Between 2008 and 2013, the number of millennial food gardeners sky-rocketed by 63 percent to 13 million. The number of U.S. farmers’ markets increased by more than 93 percent from 2006-2014, and public school districts purchased almost $800 million of locally and regionally sourced food in 2013 alone.

In her farewell speech, she spoke on the importance of hope, and let us in on her very personal hope that she has made us proud. As a fellow vegetable gardener, I can assure Mrs. Obama that she has.

Whether she set out to do it or not, she took an important step forward in correcting the unsustainable trajectory the planet is on. She made food production and food choice a topic of national conversation -- especially among our youngest, whose food choices will have a major impact on climate change and their own health for decades to come.

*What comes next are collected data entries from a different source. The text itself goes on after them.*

-- ==== Sys2Proof/Laws/Memory.lean ====
section
/-! SUPPORT. Memory: what a write does to the bytes, and that every memory operation keeps the canonical form. -/

namespace Sys2Proof.Machine

/-! ### The canonical form (log entry 9) -/

theorem memory_wf_nil : Memory.wf [] = true := rfl

theorem memory_wf_set {m : List Host.Cell} (k : Nat) (b : Byte) (h : Memory.wf m = true) :
    Memory.wf (mapSet 0 m k b) = true := mapWf_mapSet (fun _ => (0 : Byte)) k b h

theorem memory_wf_filter {m : List Host.Cell} (p : Host.Cell → Bool) (h : Memory.wf m = true) :
    Memory.wf (m.filter p) = true := mapWf_filter _ p h

theorem memory_wf_putBytes (bs : List Byte) {m : List Host.Cell} (k : Nat) (h : Memory.wf m = true) :
    Memory.wf (putBytes m k bs) = true := by
  induction bs generalizing m k with
  | nil => exact h
  | cons b bs ih => exact ih (k + 1) (memory_wf_set k b h)

theorem memory_wf_foldSet (f : Nat → Nat) (ps : List (Nat × Byte)) {m : List Host.Cell} (h : Memory.wf m = true) :
    Memory.wf (ps.foldl (fun m p => mapSet 0 m (f p.1) p.2) m) = true :=
  List.foldlRecOn (motive := fun n => Memory.wf n = true) ps _ h fun _ hm p _ => memory_wf_set (f p.1) p.2 hm

/-! ### One block -/

@[simp] theorem setMismatch_mem (s : State) (b : Nat) (v : BitVec 32) : (setMismatch s b v).mem = s.mem := rfl

/-- Updating the writer's cached copy touches its tile alone. -/
theorem writeThrough_frame (s : State) (ag : Agent) (b : Nat) (bytes : List (Nat × Byte)) (env : Option (BitVec 32)) :
    ∃ ts, writeThrough s ag b bytes env = { s with tiles := ts } := by
  unfold writeThrough
  split
  · exact ⟨s.tiles, rfl⟩
  · split
    · exact ⟨s.tiles, rfl⟩
    · exact ⟨_, rfl⟩

/-- All that the write of a block does: its bytes, at most its own mismatch, the errors it overwrites and the writer's cache. -/
theorem writeBlock_spec (s : State) (ag : Agent) (b : Nat) (bytes : List (Nat × Byte)) (poison : Bool) :
    ∃ env errs ts, writeBlock s ag b bytes poison =
        { s with mem := bytes.foldl (fun m p => mapSet 0 m (b * 512 + p.1) p.2) s.mem, env := env, errs := errs, tiles := ts } ∧
      (env = s.env ∨ ∃ v, env = mapSet 0 s.env b v) ∧ (poison = true → env = mapSet 0 s.env b marked) := by
  unfold writeBlock
  extract_lets whole s1 env s2
  obtain ⟨ts, h⟩ := writeThrough_frame s2 ag b bytes env
  rw [h]
  cases poison with
  | true => exact ⟨_, _, _, rfl, .inr ⟨marked, rfl⟩, fun _ => rfl⟩
  | false =>
    rcases Bool.eq_false_or_eq_true whole with hw | hw
    · have he : env = some 0 := by simp [env, hw]
      refine ⟨mapSet 0 s.env b 0, s1.errs, ts, ?_, .inr ⟨0, rfl⟩, by simp⟩
      simp only [s2, he]
      rfl
    · have he : env = none := by simp [env, hw]
      refine ⟨s.env, s1.errs, ts, ?_, .inl rfl, by simp⟩
      simp only [s2, he]
      rfl

theorem writeBlock_wf (s : State) (ag : Agent) (b : Nat) (bytes : List (Nat × Byte)) (poison : Bool)
    (h : Memory.wf s.mem = true) : Memory.wf (writeBlock s ag b bytes poison).mem = true := by
  obtain ⟨env, errs, ts, he, -⟩ := writeBlock_spec s ag b bytes poison
  rw [he]
  exact memory_wf_foldSet (fun i => b * 512 + i) bytes h

/-! ### Any write of a unit -/

/-- All that a write of a unit can change: memory, mismatches, the errors it overwrites and the caches. -/
theorem writeCells_frame (s : State) (ag : Agent) (ws : List (Nat × Byte × Bool)) :
    ∃ m env errs ts, writeCells s ag ws = { s with mem := m, env := env, errs := errs, tiles := ts } ∧
      (Memory.wf s.mem = true → Memory.wf m = true) ∧
      (mapWf (fun _ => (0 : BitVec 32)) s.env = true → mapWf (fun _ => (0 : BitVec 32)) env = true) := by
  unfold writeCells
  extract_lets ks blocks
  clear_value blocks ks
  induction blocks generalizing s with
  | nil => exact ⟨_, _, _, _, rfl, id, id⟩
  | cons b bs ih =>
    simp only [List.foldl_cons]
    obtain ⟨env, errs, ts, he, hv, -⟩ := writeBlock_spec s ag b
      ((ks.filter fun w => w.1 / 512 == b).map fun w => (w.1 % 512, w.2.1))
      (decide (b < 2 ^ 46) && (ks.filter fun w => w.1 / 512 == b).any fun w => w.2.2)
    obtain ⟨m', env', errs', ts', h', hm, hen⟩ := ih (writeBlock s ag b
      ((ks.filter fun w => w.1 / 512 == b).map fun w => (w.1 % 512, w.2.1))
      (decide (b < 2 ^ 46) && (ks.filter fun w => w.1 / 512 == b).any fun w => w.2.2))
    refine ⟨m', env', errs', ts', ?_, fun hw => hm ?_, fun hw => hen ?_⟩
    · rw [h', he]
    · exact writeBlock_wf _ _ _ _ _ hw
    · rw [he]
      rcases hv with hv | ⟨v, hv⟩
      · rw [hv]; exact hw
      · rw [hv]; exact mapWf_mapSet (fun _ => (0 : BitVec 32)) b v hw

theorem writeCells_wf (s : State) (ag : Agent) (ws : List (Nat × Byte × Bool)) (h : Memory.wf s.mem = true) :
    Memory.wf (writeCells s ag ws).mem = true := by
  obtain ⟨m, env, errs, ts, he, hm, -⟩ := writeCells_frame s ag ws
  rw [he]
  exact hm h

theorem writeBytes_wf (s : State) (ag : Agent) (a : Nat) (bs : List Byte) (poison : Bool) (h : Memory.wf s.mem = true) :
    Memory.wf (writeBytes s ag a bs poison).mem = true := writeCells_wf s ag _ h

@[simp] theorem writeCells_regs (s : State) (ag : Agent) (ws : List (Nat × Byte × Bool)) :
    (writeCells s ag ws).regs = s.regs := by
  obtain ⟨m, env, errs, ts, he, -⟩ := writeCells_frame s ag ws
  rw [he]

@[simp] theorem writeCells_seqs (s : State) (ag : Agent) (ws : List (Nat × Byte × Bool)) :
    (writeCells s ag ws).seqs = s.seqs := by
  obtain ⟨m, env, errs, ts, he, -⟩ := writeCells_frame s ag ws
  rw [he]

/-! ### Loss, clearing and repair -/

theorem loseMemory_wf (s : State) (h : Memory.wf s.mem = true) : Memory.wf (loseMemory s).mem = true :=
  memory_wf_filter _ h

theorem loseSram_wf (s : State) (h : Memory.wf s.mem = true) : Memory.wf (loseSram s).mem = true :=
  memory_wf_filter _ h

theorem zeroKeys_wf (s : State) (lo hi : Nat) (h : Memory.wf s.mem = true) : Memory.wf (zeroKeys s lo hi).mem = true :=
  memory_wf_filter _ h

theorem coldState_wf (s : State) (h : Memory.wf s.mem = true) : Memory.wf (coldState s).mem = true :=
  loseMemory_wf s h

/-- Rows remapped onto spares keep the canonical form. -/
theorem remapRow_wf (s : State) (blocks : List Nat) (h : Memory.wf s.mem = true) :
    Memory.wf (remapRow s blocks).mem = true := by
  refine List.foldlRecOn (motive := fun u : State => Memory.wf u.mem = true) blocks _ h fun u hu b _ => ?_
  refine List.foldlRecOn (motive := fun u : State => Memory.wf u.mem = true) (List.range 64) _ hu fun v hv i _ => ?_
  exact memory_wf_putBytes _ _ hv

end Sys2Proof.Machine
end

It’s time to stop treating nutrition, agriculture and environment as separate policy domains. Climate change is already spurring floods, fires and droughts that hurt farmers and threaten our food supply. Americans will be healthier when their food habits and policies align to promote sustainable, plant-rich nutrition and a thriving environment.

The former First Lady understood that what we grow and eat has profound impacts, even if she – like many Americans – may not fully realize just what shifting diets toward plant-based foods means for climate change. Intentional or not, Mrs. Obama carved out an indelible climate legacy. With her new role as private citizen, it will be exciting to see what’s next for Michelle Obama’s vegetable-first advocacy.